Vintage travel posters show a softer side of the Soviet Union

In the 1920s and '30s, the Soviet Union wanted to attract wealthy European and American tourists to raise funds for its planned industrialization.

So it commissioned emerging artists to make a series of posters, magazine ads, and textile designs that portrayed the USSR as a country of leisure, comfort, and luxury.

Recently featured in an exhibition at London's Gallery for Russian Arts and Design (GRAD) called "See USSR," the vintage propaganda illustrates a different, softer side of the Soviet Union.

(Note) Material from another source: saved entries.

-- ==== Sys2Proof/Machine/BeadReset.lean ====
section
/-! DEFINITION. The reset of a hand and of a bead (R84, R90, R131, R164, R384, R386). -/

namespace Sys2Proof.Machine

/-- A hand reset (R384, R386): the hand is Idle with its registers at their reset values, its transfer is abandoned, its
staged message is aborted, its waits end and the raises in its queue are discarded. Requests already sent for stores stay in
flight (R261, R262, R386). -/
def resetHand (s : State) (i h : Nat) : State :=
  let s := abandonTransfer s i h
  let s := closeGateIns s i h
  let s := abortStaged s i h
  let s := cancelWait s i h
  modHand s i h (fun x => { handReset h with reqs := sentOnly x.reqs })

/-- The writes that wait at a brush, those of slot k holding free values from number c on and counted no more, and the
next free number (R164; log 160). -/
def loseWrites (i k : Nat) : List TapWrite → Nat → List TapWrite × Nat
  | [], c => ([], c)
  | w :: l, c =>
    if w.quill == some (i, k) then
      let r := loseWrites i k l (c + w.data.length)
      ({ pa := w.pa, data := (List.range w.data.length).map (fun j => (Config.freeValue (c + j)).truncate 8) } :: r.1, r.2)
    else
      let r := loseWrites i k l c
      (w :: r.1, r.2)

/-- The rows of slot k that wait at a brush when its descriptor is abandoned: each is in flight. -/
def loseTapped (s : State) (i k : Nat) : State :=
  (s.brushes.map (·.1)).foldl (fun s kb =>
    let r := loseWrites i k (getBrush s kb).waiting s.freeCtr
    { modBrush s kb (fun br => { br with waiting := r.1 }) with freeCtr := r.2 }) s

/-- A descriptor that a bead reset abandons (R164): the rows in flight are undefined. How many of the remaining rows were in
flight is open (log 160); each holds free values as far as it can be written. -/
def abandonQuill (s : State) (i k : Nat) : State :=
  let q := quillAt (getBead s i) k
  if !(q.busy && q.started) then s
  else
    let s := loseTapped s i k
    let (rows, n) := qDstShape q.desc
    let (v, s) := freeBits s
    orphanRows ((List.range (v.toNat % (rows - q.rows.toNat + 1))).foldl (fun s j =>
      match rowAt (qDst q.desc) (qDpitch q.desc) (q.rows.toNat + j) with
      | none => s
      | some dst =>
        let (bs, s) := freeBytes s n
        (writePieces i k (qDdev q.desc) none (piecesOf dst n) bs s).1) s) i k

/-- A bead reset (R384, R386): the merging buffer drains, quill descriptors and transfers are abandoned, hands are reset,
endpoints close, the blotter is invalidated, tiles, nib groups and quill slots are cleared; BEAD_BLOT_CFG is kept, as are the
folio, stores already sent, and the routes of the Slate's active ruling. The Slate controller binds the context anew at
dispatch. -/
def resetBead (s : State) (i : Nat) : State :=
  let s := drainMerge s i
  let s := (List.range 8).foldl (fun s k => abandonQuill s i k) s
  let s := (List.range 4).foldl (fun s h => resetHand s i h) s
  let s := closeAll s i
  modBead s i (fun b => { beadReset i with
    core := { hands := b.core.hands, seq := b.core.seq }
    blot := { size := b.blot.size, pf := b.blot.pf }
    route := b.route })

end Sys2Proof.Machine
end

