-- ==== Sys2Proof/Machine/Rulings.lean ====
section
/-! DEFINITION. Ruling images (R224) and the checks under which a frame is accepted: R225, and the queue graphs of
R251 to R254. -/

namespace Sys2Proof.Machine

/-- Word at an offset of an image, as a bit vector. -/
def imgW (img : List W8) (o : Nat) : W32 := wordAt img o

/-- Whether a word has no bit outside a mask. -/
def onlyBits (w mask : W32) : Bool := w &&& ~~~mask = 0

/-- Whether the bytes [lo, hi) of an image are zero. -/
def zeroSpan (img : List W8) (lo hi : Nat) : Bool := ((img.drop lo).take (hi - lo)).all (· == 0)

/-- Offset of the record of logical bead j (R224). -/
def recordAt (j : Nat) : Nat := 0x100 + 192 * j
/-- Offset of circuit entry c. -/
def circuitAt (c : Nat) : Nat := 0xC100 + 64 * c

/-- MODES and SHAPE of a ruling header (R224). -/
def imgFree (img : List W8) : W16 := (imgW img 8).truncate 16
@[inherit_doc imgFree] def imgBlot (img : List W8) : Option Nat :=
  if (imgW img 8).getLsbD 19 then some (fld (imgW img 8).toNat 18 16) else none
@[inherit_doc imgFree] def imgShort (img : List W8) : W16 := (imgW img 0xC).truncate 16
@[inherit_doc imgFree] def imgNobrush (img : List W8) : Option Nat :=
  if (imgW img 0xC).getLsbD 19 then some (fld (imgW img 0xC).toNat 18 16) else none
@[inherit_doc imgFree] def imgCircuits (img : List W8) : Nat := fld (imgW img 0x10).toNat 7 0

/-- Whether the record of logical bead j has USED = 1. -/
def imgUsed (img : List W8) (j : Nat) : Bool := (imgW img (recordAt j)).getLsbD 0

/-- The image with its CRC word taken as zero (R224). -/
def crcImage (img : List W8) (o : Nat) : List W8 := img.take o ++ [0, 0, 0, 0] ++ img.drop (o + 4)

/-- The header checks of an image (R224, R225). -/
def headerOk (img : List W8) : Bool :=
  let n := img.length
  imgW img 0 = 1 && (imgW img 4).toNat = n && 0x100 ≤ n && n ≤ 0x10000
    && crc32 (crcImage img 0x1C) = imgW img 0x1C
    && onlyBits (imgW img 8) 0x000FFFFF && onlyBits (imgW img 0xC) 0x000FFFFF
    && (match imgBlot img with | some k => k ≤ 4 | none => true)
    && (match imgNobrush img with | some k => k ≤ 5 | none => true)
    && imgW img 0x10 ≤ 128 && onlyBits (imgW img 0x14) 0xFFFF && onlyBits (imgW img 0x18) 0xFFFF
    && (imgW img 0x14).toNat + (imgW img 0x18).toNat ≤ n && (imgW img 0x18).toNat ≤ 7936
    && ((img.drop 0x20).take 6).all (fun b => b &&& 0xF0 = 0) && zeroSpan img 0x26 0x40
    && (List.range 24).all (fun k =>
      let o := 0x40 + 8 * k
      onlyBits (imgW img o) 0x83FF0003 && fld (imgW img o).toNat 1 0 != 3 && onlyBits (imgW img (o + 4)) 0x7FFF7FFF)

/-- The defined select codes of a network (R217's table). -/
def selectOk (n : Net) (c : Nat) : Bool :=
  match n with
  | .scalar => c ≤ 15
  | .vector => c ≤ 11
  | .control => c ≤ 5 || (8 ≤ c && c ≤ 31)

/-- The defined SRC codes of a counter (R216); counter k may count lower counters only. -/
def srcOk (k c : Nat) : Bool :=
  c ≤ 0x0C || (0x11 ≤ c && c ≤ 0x18) || (0x19 ≤ c && c ≤ 0x1C) || (0x20 ≤ c && c ≤ 0x2F)
    || (0x30 ≤ c && c < 0x30 + k)

/-- A bead record with USED = 1 checked for itself (R217, R224, R225). -/
def recordOk (img : List W8) (j : Nat) : Bool :=
  let o := recordAt j
  let dir := (imgW img (o + 4)).toNat
  let ssw := leAt img (o + 8) 8
  let vsw := leAt img (o + 0x10) 8
  let csw (k : Nat) : Nat := leAt img (o + 0x18 + k) 1
  let steer (n : Net) (a : Nat) : Bool :=
    let w := imgW img a
    onlyBits w 0x8000FFFF && fld w.toNat 3 0 != 6 && fld w.toNat 3 0 != 7 && selectOk n (fld w.toNat 3 0)
  imgW img o = 1 && dir < 2 ^ 16 && ssw < 2 ^ 52 && vsw < 2 ^ 36
    && (List.range 9).all (fun k => selectOk .vector (fld vsw (4 * k + 3) (4 * k)))
    && (List.range 21).all (fun k => selectOk .control (csw k) && (k < 5 || bitAt dir (k - 5) || csw k = 0))
    && zeroSpan img (o + 0x2D) (o + 0x30) && steer .scalar (o + 0x30) && steer .vector (o + 0x34)
    && zeroSpan img (o + 0x38) (o + 0x40)
    && (List.range 8).all (fun k =>
      let c := leAt img (o + 0x40 + 8 * k) 8
      fld c 62 35 = 0 && srcOk k (fld c 31 24) && fld c 34 32 ≤ 4 && (!bitAt c 63 || 1 ≤ fld c 23 0))
    && (List.range 4).all (fun h =>
      let a := o + 0x80 + 16 * h
      onlyBits (imgW img a) 0x801FFFFC && onlyBits (imgW img (a + 4)) 0x7FFF0FFF && onlyBits (imgW img (a + 8)) 0xFFFF
        && imgW img (a + 12) = 0)

/-- Every bead record (R225): unused ones, those of free-mode rods and position 15 of short rods are zero. -/
def recordsOk (img : List W8) : Bool :=
  (List.range 256).all (fun j =>
    let must0 := (imgFree img).getLsbD (j / 16) || ((imgShort img).getLsbD (j / 16) && j % 16 = 15) || !imgUsed img j
    if must0 then zeroSpan img (recordAt j) (recordAt j + 192) else recordOk img j)

/-- The unit at a stop of the slot fabric, within its Slate (R219's table). -/
inductive FabTap
  | gateway (rod : Nat)
  | brush (k : Nat)
  | hbm (n : Nat)
  | port (n : Nat)
  | controller
  | none
deriving DecidableEq, Repr

/-- The taps in stop order. -/
def taps : List FabTap :=
  [.gateway 0, .brush 0, .gateway 1, .gateway 2, .brush 1, .gateway 3, .port 0,
   .gateway 4, .brush 2, .gateway 5, .gateway 6, .hbm 0, .gateway 7, .controller,
   .gateway 8, .hbm 1, .gateway 9, .gateway 10, .brush 3, .gateway 11, .port 1,
   .gateway 12, .brush 4, .gateway 13, .gateway 14, .brush 5, .port 2, .gateway 15]

/-- The tap at a stop. -/
def tapAt (n : Nat) : FabTap := (taps[n]?).getD .none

The posters and art were originally commissioned by a government organization known as Intourist, which was responsible for foreign tourism in the Soviet Union. They were modeled on the art deco style that was used at the time to advertise European destinations and were printed in English.

"Through Intourist's posters you really see this country that never existed," curator and director of the gallery Elena Sudakova told the Creative Review. "They used this European language, this very glamorous language. They are trying to attract European and American tourists, by means of the language that was familiar to them."

Check out some of the posters below.

What will you see on your visit to the USSR?

Image courtesy GRAD: Gallery for Russian Arts and Design and Antikbar.co.uk

Early Intourist poster by Aleksandr Froloff (1930).

Driving through the mountains has never been so fun and leisurely.

Image courtesy GRAD: Gallery for Russian Arts and Design and Antikbar.co.uk

Poster by Aleksandr Zhitomirsky (1939).

Relax and get healthy at the Soviet Union's health resorts.

Image courtesy GRAD: Gallery for Russian Arts and Design and Antikbar.co.uk

Poster by Maria Nesterova-Berzina (1930s).

"This is more than a pleasure trip, this is a voyage into a new world!"

Image courtesy GRAD: Gallery for Russian Arts and Design and Antikbar.co.uk

Poster by Nikolay Zhukov and Viktor Klimashin (1935).